Yes, many insurers offer optional riders or add-ons that you can add to your critical illness insurance policy for enhanced coverage. Common riders may include waiver of premium, which waives future premium payments if you become disabled, or return of premium, which refunds a portion of your premiums if you don't make a claim during the policy term. It's essential to review available riders with insurers to customise your coverage to meet your specific needs.

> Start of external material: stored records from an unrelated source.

-- ==== Sys2Proof/Machine/System.lean ====
section
/-!
DEFINITION. Launching and leaving, gate calls, TRAP, ERET, system registers, JRNL and MSAVE (07_system_isa R195-R206,
R218, R219, 17_prog_gatecall R330, 18_protection R336-R342).
-/

namespace Sys2Proof.Machine

open Sys2Proof

namespace State

/-! ## What a chain does once, by its leader (R194) -/

/-- Whether the current core follows a leader that has yet to complete the instruction. -/
def mustFollow (s : State) : Bool := s.core.follower && !(s.coreAt s.leaderIdx).done

/-! ## Gate records (18_protection R338, R339) -/

/-- GATE of a reason and a gate index (R222). -/
def gateTrap (reason g : Nat) : Trap := { code := Cause.gate, tval := BitVec.ofNat 64 (reason * 2 ^ 56 + g) }

/-- A workspace block that lies within 0x3100-0x3FFF (18_protection R337, R339). -/
def inGateArea (wp : Nat) : Bool := decide (0x3100 ≤ wp) && decide (wp + 1536 ≤ 0x4000)

/-- Whether two workspaces overlap. -/
def blocksMeet (a b : Nat) : Bool := decide (a < b + 1536) && decide (b < a + 1536)

def hwpOf (e : BitVec 512) : Nat := (e.extractLsb' (64 + 48) 14).toNat

/-- A valid gate entry (R339). -/
def gateValid (s : State) (g : Nat) : Bool :=
  let w0 := s.gateWord g 0
  let w1 := s.gateWord g 1
  let w2 := s.gateWord g 2
  let ws := (w1.extractLsb' 0 14).toNat
  match s.keepEntry (w1.extractLsb' 32 16).toNat with
  | none => false
  | some e =>
    w0.getLsbD 63 && w0.extractLsb' 48 15 == 0 && w1.extractLsb' 14 18 == 0 && decide (ws % 256 = 0) && w2.extractLsb' 2 54 == 0 &&
      decide ((w2.extractLsb' 60 4).toNat ≤ 8) && decide ((w2.extractLsb' 56 4).toNat ≤ 8) && s.gateWord g 3 == e.extractLsb' 64 64 &&
      s.gateWord g 4 == 0 && s.gateWord g 5 == 0 && s.gateWord g 6 == 0 && s.gateWord g 7 == 0 &&
      inGateArea ws && inGateArea (hwpOf e) && !blocksMeet ws (hwpOf e)

/-- The WP saved in gate frame n. -/
def frameWp (s : State) (n : Nat) : BitVec 14 := fixWp ((s.frame n 0).setWidth 14)

/-- GCALL re-enters a Keep or a workspace in use, or is made by a handler (R199, R339). -/
def reenters (s : State) (g : Nat) : Bool :=
  let w1 := s.gateWord g 1
  let keep := (w1.extractLsb' 32 16).toNat
  let ws := (w1.extractLsb' 0 14).toNat
  let depth := List.range s.core.gdepth.toNat
  decide (keep = s.currentKeep) || (depth.any fun n => decide (((s.frame n 7).extractLsb' 16 16).toNat = keep)) ||
    blocksMeet ws s.core.wp.toNat || (depth.any fun n => blocksMeet ws (s.frameWp n).toNat) ||
    (match s.keepEntry s.currentKeep with
      | some e => decide (hwpOf e = s.core.wp.toNat)
      | none => false)

/-- The checks of GCALL in their order (R199). -/
def gateCheck (s : State) (g : Nat) : Option Trap :=
  if 4 ≤ s.core.gdepth.toNat then some { code := Cause.gateDepth, tval := BitVec.ofNat 64 g }
  else if s.isBelfry = true ∨ (s.core.gatetab.extractLsb' 52 12).toNat < g then some (gateTrap 1 g)
  else if s.gateValid g = false then some (gateTrap 2 g)
  else if (s.gateWord g 2).getLsbD s.core.priv.toNat = false then some (gateTrap 3 g)
  else if s.reenters g then some (gateTrap 4 g)
  else none

/-! ## Entering and leaving a Keep (R199-R201) -/

/-- The values of w1 to wn. -/
def argRegs (s : State) (n : Nat) : List Word := (List.range n).map fun i => s.reg (BitVec.ofNat 5 (i + 1))

/-- Write w1, w2, … -/
def setArgs (s : State) (xs : List Word) : State :=
  xs.zipIdx.foldl (fun (s : State) x => s.setReg (BitVec.ofNat 5 (x.2 + 1)) x.1) s

/-- The word of p1 to p7 as a frame keeps them: 28 bytes and four of zero. -/
def predWords (s : State) : BitVec 256 :=
  (List.range 7).foldl (fun (x : BitVec 256) i => x ||| ((s.pred (BitVec.ofNat 3 (i + 1))).setWidth 256 <<< (32 * i))) 0

/-- Write gate frame n (R200). -/
def writeFrame (s : State) (n : Nat) (ret : Word) (w2 w1 : Word) (g : Nat) : State :=
  let a := s.frameLoc n
  let last : Word := BitVec.ofNat 64 (g * 2 ^ 32 + (w1.extractLsb' 32 16).toNat * 2 ^ 16 + (w2.extractLsb' 56 4).toNat * 2 ^ 8 +
    (w2.extractLsb' 60 4).toNat * 2 ^ 4 + s.core.priv.toNat)
  let m := Mem.store s.mem a 8 (s.core.wp.setWidth 64)
  let m := Mem.store m (a + 8) 8 ret
  let m := Mem.store m (a + 16) 8 (s.word Ws.ctx)
  let m := Mem.store m (a + 24) 32 s.predWords
  ({ s with mem := Mem.store m (a + 56) 8 last } : State).wipeRange (s.core.kres.toNat % 2 ^ 16 + 64 * n) 64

To make a claim on your critical illness insurance policy, you'll need to notify your insurer of your diagnosis and submit a claim form along with any required medical documentation, such as medical reports, test results, and physician statements. Once your claim is reviewed and approved by the insurer, you'll receive the lump sum benefit payment, which you can use to cover medical expenses, living costs, or other financial needs during your recovery.

As we age, the likelihood of encountering health complications increases for us all. In the event that you develop a severe medical condition, critical illness protection can assist with the expenses of crucial bills – enabling you to concentrate on recuperation or adjusting to your new health circumstance.

The typical expense of a Critical Illness protection policy will fluctuate based on aspects such as your age and medical background. As per our investigation, you can secure a policy starting from as low as £8 (for a non-smoking 21-year-old individual).

The most prevalent critical illnesses in the UK are cancer, cardiac arrest, and cerebrovascular accident (stroke).

Cancer is one of the primary causes for critical illness insurance claims in the UK. Cancer constitutes over 80% of critical illness cover claims for females and about 45% of critical illness claims for males.